- **Assignment**
Only the lines below between the ones containing "all_goals first" and "Ticked.push ?_ ?_ _ <;>", inclusive, are to be reproduced, each exactly as it stands.

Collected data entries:
theorem Micro.tick_facts {m : Micro} (h : m.tick s = .moved t) : Ticked s t := by
  cases m with
  | low l => cases h; exact drive_ticked s l _ _ (fun _ => rfl) rfl rfl
  | high l => cases h; exact drive_ticked s l _ _ (fun _ => rfl) rfl rfl
  | rel l => cases h; exact drive_ticked s l _ _ (fun _ => rfl) rfl rfl
  | samp l => rw [Micro.tick_samp] at h; exact onSample_ticked (fun _ _ hu hr => hu.push hr _) h
  | delay d => exact onDelay_ticked h
  | poll l v =>
    rw [Micro.tick_poll] at h
    refine onSample_ticked (fun x u hu hr => ?_) h
    split
    · exact hu
    · exact hu.push hr _
  | bwait l v t use => rw [Micro.tick_bwait] at h; exact onNow_ticked (fun _ _ hu hr => hu.push hr _) h
  | bwaitSample l v t start use =>
    rw [Micro.tick_bwaitSample] at h
    refine onSample_ticked (fun x u hu hr => ?_) h
    split
    · exact waitDone_ticked hu hr _ _
    · exact hu.push hr _
  | bwaitCheck l v t start use =>
    rw [Micro.tick_bwaitCheck] at h
    refine onNow_ticked (fun x u hu hr => ?_) h
    split
    · exact waitDone_ticked hu hr _ _
    · exact hu.push hr _
  | sampleBit dst => rw [Micro.tick_sampleBit] at h; exact onSample_ticked (fun _ _ hu hr => hu.push hr _) h
  | setEnabled => cases h; exact .set rfl rfl rfl rfl rfl rfl rfl (fun _ => rfl) rfl rfl rfl id (fun _ => rfl)
  | setDisabled =>
    cases h; exact .set rfl rfl rfl rfl rfl rfl rfl (fun _ => rfl) rfl rfl rfl id (fun _ => by simp)
  | markInitialized => cases h; exact .set rfl rfl rfl rfl rfl rfl rfl (fun _ => rfl) rfl rfl rfl (fun _ => rfl) id
  | writeReport st x y =>
    cases h
    refine Ticked.push ?_ ?_ _
    rotate_left
    · rfl
    exact .set rfl rfl rfl rfl rfl rfl rfl (fun _ => rfl) rfl rfl rfl id id
  | respondReport =>
    simp only [Micro.tick, stepRespondReport] at h
    split at h <;> cases h
    exact (Ticked.refl s).finish rfl ⟨.ok, .report _⟩ (by simp)
  | respond p => cases h; exact (Ticked.refl s).finish rfl ⟨.ok, p⟩ (by simp)
  | _ =>
    simp only [Micro.tick, stepWait, stepPresent, stepSendBit, stepRecvBit, stepBitReturn,
      stepWriteByte, stepOpenWrite, stepSendData, stepAccumulate, stepSendParity, stepCloseFrame, stepReadByte, stepOpenRead,
      stepCheckFrame, stepByteReturn, stepSendCmd, stepCheckAck, stepPause, stepResume, stepEnableReporting,
      stepDisableReporting, stepSelectMode, stepReenable, stepModeSettle,
      stepSetPolledMode, stepRecordMode, stepInitMode] at h
    repeat' split at h
    all_goals cases h
    all_goals first
      | exact (Ticked.refl s).push rfl _
      | exact Ticked.refl s
      | exact .set rfl rfl rfl rfl rfl rfl rfl (fun _ => rfl) rfl rfl rfl id id
      | exact (Ticked.refl s).raise rfl _
      | (refine Ticked.push ?_ ?_ _ <;>
          first
            | exact .set rfl rfl rfl rfl rfl rfl rfl (fun _ => rfl) rfl rfl rfl id id
            | rfl)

- **Solution**
    all_goals first
      | exact (Ticked.refl s).push rfl _
      | exact Ticked.refl s
      | exact .set rfl rfl rfl rfl rfl rfl rfl (fun _ => rfl) rfl rfl rfl id id
      | exact (Ticked.refl s).raise rfl _
      | (refine Ticked.push ?_ ?_ _ <;>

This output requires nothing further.